When you download the AksHci PowerShell module, we also download the Az PowerShell modules that are required for registering an AKS host with Azure for billing.

Configure an AKS host for a proxy server with basic authentication

If your proxy server requires authentication, open PowerShell as an administrator and run the following command to get credentials and set the configuration details:

$proxyCred = Get-Credential
$proxySetting=New-AksHciProxySetting -name "corpProxy" -http http://contosoproxy:8080 -https https://contosoproxy:8443 -noProxy localhost,127.0.0.1,.svc,10.0.0.0/8,172.16.0.0/12,192.168.0.0/16,.contoso.com -credential $proxyCredential

Configure an AKS host for a proxy server without authentication

If your proxy server doesn't require authentication, run the following command:

$proxySetting=New-AksHciProxySetting -name "corpProxy" -http http://contosoproxy:8080 -https https://contosoproxy:8443 -noProxy localhost,127.0.0.1,.svc,10.0.0.0/8,172.16.0.0/12,192.168.0.0/16,.contoso.com

Configure an AKS host for a proxy server with a trusted certificate

If your proxy server requires proxy clients to trust a certificate, specify the certificate file when you run Set-AksHciConfig. The format of the certificate file is Base-64 encoded X .509. This enables you to create and trust the certificate throughout the stack.

Important

If your proxy requires a certificate to be trusted by the physical Azure Local nodes, make sure that you import the certificate chain to the appropriate certificate store on each Azure Local node before you continue. Follow the procedures for your deployment to enroll the Azure Local nodes with the required certificates for proxy authentication.
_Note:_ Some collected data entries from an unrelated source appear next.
-- ==== Sys2Proof/Config.lean ====
section
/-!
DEFINITION. What an implementation or its platform fixes: the named parameters of 00_scope.md R12, the bus regions, and the one
free value of the model, what a device window answers (20_memory.md R72).
-/

namespace Sys2Proof

/-- One bus transaction, the only kind of contact the block has with memory (20_memory.md R71, R73). -/
inductive BusAccess where
  /-- `load8(addr)` returned `value`. -/
  | read (addr : Word) (value : Byte)
  /-- `store8(addr, value)`. -/
  | write (addr : Word) (value : Byte)
  deriving DecidableEq, Repr

/-- What stands behind an address of the bus (20_memory.md R82, R72; notes/assumptions/4.md). -/
inductive BusKind where
  /-- A load gives the byte last stored. -/
  | ram
  /-- A load gives the byte the platform put there; a store does nothing. -/
  | rom
  /-- A load gives whatever the device answers; a store only reaches the device. -/
  | device
  deriving DecidableEq, Repr

/-- A window of the address space: `size` addresses from `base` on. -/
structure Region where
  base : Nat
  size : Nat
  kind : BusKind
  deriving DecidableEq, Repr

/-- `DAA_V_NO_CORR`: V after a DAA that applies no upper correction (40_alu.md R156, D9). -/
inductive DaaVRule where
  | clear
  | preserve
  deriving DecidableEq, Repr

/-- `CPX_V_RULE`: the overflow rule of the 16-bit subtract (40_alu.md R160, D10). -/
inductive CpxVRule where
  | lowByteOverflow
  | highByteOverflow
  deriving DecidableEq, Repr

/-- `INIT_STATE`: the registers at the first powerOn (70_reset_and_hazards.md R461, D18). Bit 4 (I) of `cc` is not used: powerOn sets I. -/
structure InitState where
  a  : Byte
  b  : Byte
  ix : Word
  sp : Word
  cc : Cc
  deriving DecidableEq, Repr

/-- The named parameters a model takes as arguments (00_scope.md R12). They stand in the state, where no step changes them, so
that a statement about every state holds for every value of every parameter (notes/assumptions/2.md). -/
structure Config where
  /-- `CC_HIGH_BITS`: bits 7:6 of CC read as a byte (10_state.md R41, D3). -/
  ccHighBits        : BitVec 2
  /-- `DAA_V_NO_CORR` (D9). -/
  daaVNoCorr        : DaaVRule
  /-- `CPX_V_RULE` (D10). -/
  cpxVRule          : CpxVRule
  /-- `TSX_TXS_ADJUST`, 0 or 1 (D13). -/
  tsxTxsAdjust      : Fin 2
  /-- `WAI_WAKE_ON_RESET` (D15). -/
  waiWakeOnReset    : Bool
  /-- `NMI_CLEARED_BY_RESET` (D20). -/
  nmiClearedByReset : Bool
  /-- `INIT_STATE` (D18). -/
  init              : InitState
  /-- `Bus`: the windows that are not RAM; the first region that holds an address decides (D23). -/
  regions           : List Region
  deriving DecidableEq, Repr

/-- FREE VALUE (notes/assumptions/4.md): the byte a device window answers, a function of the history of the transactions that
reached a device (newest first) and the address. It has no body, so nothing can be proved of it (20_memory.md R72, R442). -/
opaque Config.deviceByte : List BusAccess → Word → Byte

end Sys2Proof
end

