-- ==== Sys2Proof/Machine/Core.lean ====
section
/-!
DEFINITION. The machine behind the host's interface.
-/

def Sys2Proof.core : Host.Core :=
  { State   := Sys2Proof.Machine.State
    Fault   := Sys2Proof.Machine.Fault
    Refusal := Sys2Proof.Machine.Refusal
    step    := Sys2Proof.Machine.step
    reset   := Sys2Proof.Machine.State.reset }
end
$proxySetting=New-AksHciProxySetting -name "corpProxy" -http http://contosoproxy:8080 -https https://contosoproxy:8443 -noProxy localhost,127.0.0.1,.svc,10.0.0.0/8,172.16.0.0/12,192.168.0.0/16,.contoso.com -credential $proxyCredential

Note

Proxy certificates must be provided as a personal information exchange (PFX) file format or string, and contain the root authority chain to use the certificate for authentication or for SSL tunnel setup.

Next steps

You can now proceed with installing AKS on your Azure Local or Windows Server cluster, by running Set-AksHciConfig followed by Install-AksHci.